The Death of Best Practices and The Birth of True Donor Centricity
by: Katie Lord
Last year has taught us that the status quo is fragile. Not only can our day to day lives change quickly but our belief system of how things ought to be done can be completely disrupted. Many in our sector are overwhelmed with financial, process and communication challenges. Now is the time when we need the input of our donors more than ever.
As the third largest industry in the United States, the nonprofit sector serves an overwhelming number of organizations that serve a multitude of causes and missions. It is the most diverse industry sector in our economy. So, when I see an article or a ‘how to guide’ on ‘best practices’ for fundraising I am becoming more and more skeptical. It simply isn’t conceivable that with all of the different missions, organizational models and donor diversity that a one-size-fits-all plan is even reasonable, let alone can be summed up in a homogeneous model.
For the sake of risk management and efficiency, we often try to adopt our organization’s marketing and fundraising based on what has worked for others in the sector. In other words, we mold ourselves into pre-prescribed “best practices.” If you think about it, implementing such practices is an admission that you aren’t unique, that you aren’t different.
Now is truly the time to examine and redefine your “best practices.” The sacred cows of nonprofit marketing and fundraising need to be re-examined with an open mind. They may never have been ‘best’ for your organization in the first place. Each of our organizations has a distinct “personality” and operational circumstances. It is time to embrace your organization’s particular donor’s needs and motivations for support. It is time to partner with your donors and allow them to be the author of your nonprofit’s unique best practices.
You are unique. You are different. And it is time to start acting like it.
The Old Way
For many organizations, ‘donor centric’ means giving donors options of pre-selected programmatic items that your leadership team or board has decided are appropriate. This means checking boxes for giving campaigns, running transactional events to reach the masses and blasting impersonal messages hoping you hit on something that is an interest point for the majority of your constituents. It means hiring a third-party to prime our major donors for an ask instead of deepening our personal relationships with them. The old way is dying.
It isn’t as if we aren’t trying to be empathetic to our donors, we simply lack perspective. Because we live and work in our organization’s day-in and day-out, we have unknowingly created a set of personal and organizational biases about why our donors give and why our organization’s mission should matter to our donors. This is backwards. We unintentionally create messages that resonate more internally within our organization rather than resonating to our most important external audience, our supporters.
The New Way
How do you truly understand the nuances and intricacies of your organization’s individual donor populations? You ask them.
Renowned behavioral economist, Daniel Kahneman, discovered a principal of value that applies specifically to our sector that he called, The Endowment Effect. In essence, The Endowment Effect establishes that people overvalue things of which they feel they have ownership or an invested interest. Nowhere should this be truer than in the social sector, where it is not only our donors’ treasure that is being committed, but also their time, talent, ties and testimony.

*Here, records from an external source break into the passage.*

/-- `HS_TEMP_n`. -/
def Ix.HS_TEMP (n : Nat) : Nat := 0x0D40 + n

/-- `HS_COUNTS_n`. -/
def Ix.HS_COUNTS (n : Nat) : Nat := 0x0D80 + n

/-- `HS_LATCHED_LO`. -/
def Ix.HS_LATCHED_LO : Nat := 0x0E00

/-- `HS_LATCHED_HI`. -/
def Ix.HS_LATCHED_HI : Nat := 0x0E01

/-- `HS_SUPPLY_BAND`. -/
def Ix.HS_SUPPLY_BAND : Nat := 0x0E02

/-- `HS_SENSE`. -/
def Ix.HS_SENSE : Nat := 0x0E03

/-- `HS_FORCE_n`. -/
def Ix.HS_FORCE (n : Nat) : Nat := 0x0E40 + n

/-- `HS_PROF0_w0`. -/
def Ix.HS_PROF0_w0 : Nat := 0x0F00

/-- `HS_PROF0_w1`. -/
def Ix.HS_PROF0_w1 : Nat := 0x0F01

/-- `HS_PROF0_w2`. -/
def Ix.HS_PROF0_w2 : Nat := 0x0F02

/-- `HS_PROF0_w3`. -/
def Ix.HS_PROF0_w3 : Nat := 0x0F03

/-- `HS_PROF0_w4`. -/
def Ix.HS_PROF0_w4 : Nat := 0x0F04

/-- `HS_PROF0_w5`. -/
def Ix.HS_PROF0_w5 : Nat := 0x0F05

/-- `HS_PROF1_w0`. -/
def Ix.HS_PROF1_w0 : Nat := 0x0F10

/-- `HS_PROF1_w1`. -/
def Ix.HS_PROF1_w1 : Nat := 0x0F11

/-- `HS_PROF1_w2`. -/
def Ix.HS_PROF1_w2 : Nat := 0x0F12

/-- `HS_PROF1_w3`. -/
def Ix.HS_PROF1_w3 : Nat := 0x0F13

/-- `HS_PROF1_w4`. -/
def Ix.HS_PROF1_w4 : Nat := 0x0F14

/-- `HS_PROF1_w5`. -/
def Ix.HS_PROF1_w5 : Nat := 0x0F15

/-- `HS_PROF2_w0`. -/
def Ix.HS_PROF2_w0 : Nat := 0x0F20

/-- `HS_PROF2_w1`. -/
def Ix.HS_PROF2_w1 : Nat := 0x0F21

/-- `HS_PROF2_w2`. -/
def Ix.HS_PROF2_w2 : Nat := 0x0F22

/-- `HS_PROF2_w3`. -/
def Ix.HS_PROF2_w3 : Nat := 0x0F23

/-- `HS_PROF2_w4`. -/
def Ix.HS_PROF2_w4 : Nat := 0x0F24

/-- `HS_PROF2_w5`. -/
def Ix.HS_PROF2_w5 : Nat := 0x0F25

/-- `HS_PROF3_w0`. -/
def Ix.HS_PROF3_w0 : Nat := 0x0F30

/-- `HS_PROF3_w1`. -/
def Ix.HS_PROF3_w1 : Nat := 0x0F31

/-- `HS_PROF3_w2`. -/
def Ix.HS_PROF3_w2 : Nat := 0x0F32

/-- `HS_PROF3_w3`. -/
def Ix.HS_PROF3_w3 : Nat := 0x0F33

/-- `HS_PROF3_w4`. -/
def Ix.HS_PROF3_w4 : Nat := 0x0F34

/-- `HS_PROF3_w5`. -/
def Ix.HS_PROF3_w5 : Nat := 0x0F35

/-- `HS_PROF4_w0`. -/
def Ix.HS_PROF4_w0 : Nat := 0x0F40

/-- `HS_PROF4_w1`. -/
def Ix.HS_PROF4_w1 : Nat := 0x0F41

/-- `HS_PROF4_w2`. -/
def Ix.HS_PROF4_w2 : Nat := 0x0F42

/-- `HS_PROF4_w3`. -/
def Ix.HS_PROF4_w3 : Nat := 0x0F43

/-- `HS_PROF4_w4`. -/
def Ix.HS_PROF4_w4 : Nat := 0x0F44

/-- `HS_PROF4_w5`. -/
def Ix.HS_PROF4_w5 : Nat := 0x0F45

/-- `HS_PROF5_w0`. -/
def Ix.HS_PROF5_w0 : Nat := 0x0F50

/-- `HS_PROF5_w1`. -/
def Ix.HS_PROF5_w1 : Nat := 0x0F51

/-- `HS_PROF5_w2`. -/
def Ix.HS_PROF5_w2 : Nat := 0x0F52

/-- `HS_PROF5_w3`. -/
def Ix.HS_PROF5_w3 : Nat := 0x0F53

/-- `HS_PROF5_w4`. -/
def Ix.HS_PROF5_w4 : Nat := 0x0F54

/-- `HS_PROF5_w5`. -/
def Ix.HS_PROF5_w5 : Nat := 0x0F55

/-- `HS_PROF6_w0`. -/
def Ix.HS_PROF6_w0 : Nat := 0x0F60

/-- `HS_PROF6_w1`. -/
def Ix.HS_PROF6_w1 : Nat := 0x0F61

/-- `HS_PROF6_w2`. -/
def Ix.HS_PROF6_w2 : Nat := 0x0F62

/-- `HS_PROF6_w3`. -/
def Ix.HS_PROF6_w3 : Nat := 0x0F63

/-- `HS_PROF6_w4`. -/
def Ix.HS_PROF6_w4 : Nat := 0x0F64

/-- `HS_PROF6_w5`. -/
def Ix.HS_PROF6_w5 : Nat := 0x0F65

/-- `HS_PROF7_w0`. -/
def Ix.HS_PROF7_w0 : Nat := 0x0F70

/-- `HS_PROF7_w1`. -/
def Ix.HS_PROF7_w1 : Nat := 0x0F71

/-- `HS_PROF7_w2`. -/
def Ix.HS_PROF7_w2 : Nat := 0x0F72

/-- `HS_PROF7_w3`. -/
def Ix.HS_PROF7_w3 : Nat := 0x0F73

/-- `HS_PROF7_w4`. -/
def Ix.HS_PROF7_w4 : Nat := 0x0F74

/-- `HS_PROF7_w5`. -/
def Ix.HS_PROF7_w5 : Nat := 0x0F75

/-- `HS_PROFu_LIMIT`. -/
def Ix.HS_PROFu_LIMIT (n : Nat) : Nat := 0x0F80 + 16 * n

/-- `HS_PROFu_INRUSH`. -/
def Ix.HS_PROFu_INRUSH (n : Nat) : Nat := 0x0F81 + 16 * n

/-- `HS_PROFu_PULSE`. -/
def Ix.HS_PROFu_PULSE (n : Nat) : Nat := 0x0F82 + 16 * n

/-- `HS_PROFu_OPEN`. -/
def Ix.HS_PROFu_OPEN (n : Nat) : Nat := 0x0F83 + 16 * n

/-- `HS_PROFu_SLEW`. -/
def Ix.HS_PROFu_SLEW (n : Nat) : Nat := 0x0F84 + 16 * n

/-- `HS_PROFu_REACT`. -/
def Ix.HS_PROFu_REACT (n : Nat) : Nat := 0x0F85 + 16 * n

/-- `LSD_CFG_n`. -/
def Ix.LSD_CFG (n : Nat) : Nat := 0x1000 + n

/-- `LSD_PWM_n`. -/
def Ix.LSD_PWM (n : Nat) : Nat := 0x1010 + n

/-- `LSD_STATUS_n`. -/
def Ix.LSD_STATUS (n : Nat) : Nat := 0x1020 + n

/-- `LSD_CURRENT_n`. -/
def Ix.LSD_CURRENT (n : Nat) : Nat := 0x1030 + n

/-- `LSD_DUTY_n`. -/
def Ix.LSD_DUTY (n : Nat) : Nat := 0x1040 + n

/-- `LSD_FORCE_n`. -/
def Ix.LSD_FORCE (n : Nat) : Nat := 0x1050 + n

/-- `LSD_LATCHED`. -/
def Ix.LSD_LATCHED : Nat := 0x1060

/-- `HB_CFG_n`. -/
def Ix.HB_CFG (n : Nat) : Nat := 0x1100 + n

/-- `HB_LOCK_n`. -/
def Ix.HB_LOCK (n : Nat) : Nat := 0x1110 + n

/-- `HB_STATUS_n`. -/
def Ix.HB_STATUS (n : Nat) : Nat := 0x1120 + n

/-- `HB_CURRENT_n`. -/
def Ix.HB_CURRENT (n : Nat) : Nat := 0x1130 + n

/-- `HB_FORCE_n`. -/
def Ix.HB_FORCE (n : Nat) : Nat := 0x1140 + n

/-- `HB_COUNTS_n`. -/
def Ix.HB_COUNTS (n : Nat) : Nat := 0x1150 + n

/-- `HB_LATCHED`. -/
def Ix.HB_LATCHED : Nat := 0x1160

/-- `LED_STR_CFG_s`. -/
def Ix.LED_STR_CFG (n : Nat) : Nat := 0x1200 + n

/-- `LED_STR_ISET_s`. -/
def Ix.LED_STR_ISET (n : Nat) : Nat := 0x1204 + n

/-- `LED_STR_PWM_s`. -/
def Ix.LED_STR_PWM (n : Nat) : Nat := 0x1208 + n

/-- `LED_STR_RATE_s`. -/
def Ix.LED_STR_RATE (n : Nat) : Nat := 0x120C + n

/-- `LED_STR_DIAG_s`. -/
def Ix.LED_STR_DIAG (n : Nat) : Nat := 0x1210 + n

/-- `LED_STR_STATUS_s`. -/
def Ix.LED_STR_STATUS (n : Nat) : Nat := 0x1280 + n

/-- `LED_STR_MASK_s`. -/
def Ix.LED_STR_MASK (n : Nat) : Nat := 0x1284 + n

/-- `LED_STR_CURRENT_s`. -/
def Ix.LED_STR_CURRENT (n : Nat) : Nat := 0x1288 + n

/-- `LED_STR_TEMP_s`. -/
def Ix.LED_STR_TEMP (n : Nat) : Nat := 0x128C + n

/-- `LED_OUTAGE_s`. -/
def Ix.LED_OUTAGE (n : Nat) : Nat := 0x1290 + n

/-- `LED_LATCHED`. -/
def Ix.LED_LATCHED : Nat := 0x1294

/-- `LED_COUNTS_s`. -/
def Ix.LED_COUNTS (n : Nat) : Nat := 0x1298 + n

/-- `LED_FORCE_s`. -/
def Ix.LED_FORCE (n : Nat) : Nat := 0x12A0 + n

/-- `LED_DERATE_s`. -/
def Ix.LED_DERATE (n : Nat) : Nat := 0x1300 + n

/-- `LED_LAMP_TEMP_s`. -/
def Ix.LED_LAMP_TEMP (n : Nat) : Nat := 0x1304 + n

/-- `LED_OVL_SRC_v`. -/
def Ix.LED_OVL_SRC (n : Nat) : Nat := 0x1400 + n

/-- `LED_OVL_MASK_v_s`. -/
def Ix.LED_OVL_MASK (n : Nat) : Nat := 0x1410 + n

/-- `LED_TURN_TIME`. -/
def Ix.LED_TURN_TIME : Nat := 0x1430

/-- `LED_TURN_SEQ`. -/
def Ix.LED_TURN_SEQ : Nat := 0x1431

A popular saying in the nonprofit sector is this, “If you want a gift, ask for advice, if you want advice, ask for a gift.” Why is it that we only ask people for advice when we want something? We should constantly be engaging and asking our donors, volunteers and supporters how we can best serve them as they serve our mission and vision.
There seems to be a fear of authentic communication with donors. Perhaps it is out of respect for their time. Or perhaps that is the easy excuse. If you aren’t applying the time and resources necessary to identify donor’s motivations, relational expectations and visions for your organization, then you are not operating as a donor centric organization, but as a transactional charity broker.
Challenge the best practices of assuming you know why your donors engage with you, giving them buckets and boxes to check for the sake of assumed convenience. Treat best practices what they really are… old… and embrace the new world of true donor centricity. One where you are unique, where you are different and where you are hungry to learn from those that ensure your mission and sustainability.